▶ _Problem statement_: All of the entries are to be returned word for word.
(Beginning of Records)
-- ==== Sys2Proof/Laws/PackageMerge.lean ====
section
/-! SUPPORT. Length-limited code lengths by package-merge (rules R274 to R277): every used symbol gets a
length from 1 to the limit, and the code is complete. -/

namespace Sys2Proof.Machine

/-- How often a list of items holds a symbol. -/
def Item.countIn (l : List Item) (s : Nat) : Nat := (l.flatMap Item.bag).count s

/-- The items are in order of weight. -/
def Item.sorted (l : List Item) : Prop := l.Pairwise fun x y => x.weight ≤ y.weight

@[simp] theorem Item.countIn_nil (s : Nat) : Item.countIn [] s = 0 := rfl

theorem Item.countIn_cons (x : Item) (l : List Item) (s : Nat) :
    Item.countIn (x :: l) s = x.bag.count s + Item.countIn l s := by
  simp [Item.countIn, List.count_append]

/-! ## Merging -/

/-- One round of package-merge. -/
def mergeRound (leaf cur : List Item) : List Item :=
  mergeItems (leaf.length + (packages cur).length) leaf (packages cur)

theorem mergeRounds_succ (leaf : List Item) (n : Nat) (cur : List Item) :
    mergeRounds leaf (n + 1) cur = mergeRound leaf (mergeRounds leaf n cur) := by
  induction n generalizing cur with
  | zero => rfl
  | succ n ih => rw [mergeRounds, ih]; rfl

theorem length_mergeItems {fuel : Nat} {xs ys : List Item} (h : xs.length + ys.length ≤ fuel) :
    (mergeItems fuel xs ys).length = xs.length + ys.length := by
  induction fuel generalizing xs ys with
  | zero =>
    obtain ⟨rfl, rfl⟩ : xs = [] ∧ ys = [] := ⟨List.length_eq_zero_iff.mp (by omega), List.length_eq_zero_iff.mp (by omega)⟩
    rfl
  | succ n ih =>
    cases xs with
    | nil => simp [mergeItems]
    | cons x xs =>
      cases ys with
      | nil => simp [mergeItems]
      | cons y ys =>
        simp only [List.length_cons] at h
        simp only [mergeItems]
        split
        · simp only [List.length_cons]
          rw [ih (by simp only [List.length_cons]; omega)]
          simp only [List.length_cons]
          omega
        · simp only [List.length_cons]
          rw [ih (by simp only [List.length_cons]; omega)]
          simp only [List.length_cons]
          omega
(End of Records)
▶ _Your solution_:
-- ==== Sys2Proof/Laws/PackageMerge.lean ====
section
/-! SUPPORT. Length-limited code lengths by package-merge (rules R274 to R277): every used symbol gets a
length from 1 to the limit, and the code is complete. -/

namespace Sys2Proof.Machine

/-- How often a list of items holds a symbol. -/
def Item.countIn (l : List Item) (s : Nat) : Nat := (l.flatMap Item.bag).count s

/-- The items are in order of weight. -/
def Item.sorted (l : List Item) : Prop := l.Pairwise fun x y => x.weight ≤ y.weight

@[simp] theorem Item.countIn_nil (s : Nat) : Item.countIn [] s = 0 := rfl

theorem Item.countIn_cons (x : Item) (l : List Item) (s : Nat) :
    Item.countIn (x :: l) s = x.bag.count s + Item.countIn l s := by
  simp [Item.countIn, List.count_append]

/-! ## Merging -/

/-- One round of package-merge. -/
def mergeRound (leaf cur : List Item) : List Item :=
  mergeItems (leaf.length + (packages cur).length) leaf (packages cur)

theorem mergeRounds_succ (leaf : List Item) (n : Nat) (cur : List Item) :
    mergeRounds leaf (n + 1) cur = mergeRound leaf (mergeRounds leaf n cur) := by
  induction n generalizing cur with
  | zero => rfl
  | succ n ih => rw [mergeRounds, ih]; rfl

theorem length_mergeItems {fuel : Nat} {xs ys : List Item} (h : xs.length + ys.length ≤ fuel) :
    (mergeItems fuel xs ys).length = xs.length + ys.length := by
  induction fuel generalizing xs ys with
  | zero =>
    obtain ⟨rfl, rfl⟩ : xs = [] ∧ ys = [] := ⟨List.length_eq_zero_iff.mp (by omega), List.length_eq_zero_iff.mp (by omega)⟩
    rfl
  | succ n ih =>
    cases xs with
    | nil => simp [mergeItems]
    | cons x xs =>
      cases ys with
      | nil => simp [mergeItems]
      | cons y ys =>
        simp only [List.length_cons] at h
        simp only [mergeItems]
        split
        · simp only [List.length_cons]
          rw [ih (by simp only [List.length_cons]; omega)]
          simp only [List.length_cons]
          omega
        · simp only [List.length_cons]
          rw [ih (by simp only [List.length_cons]; omega)]
          simp only [List.length_cons]
          omega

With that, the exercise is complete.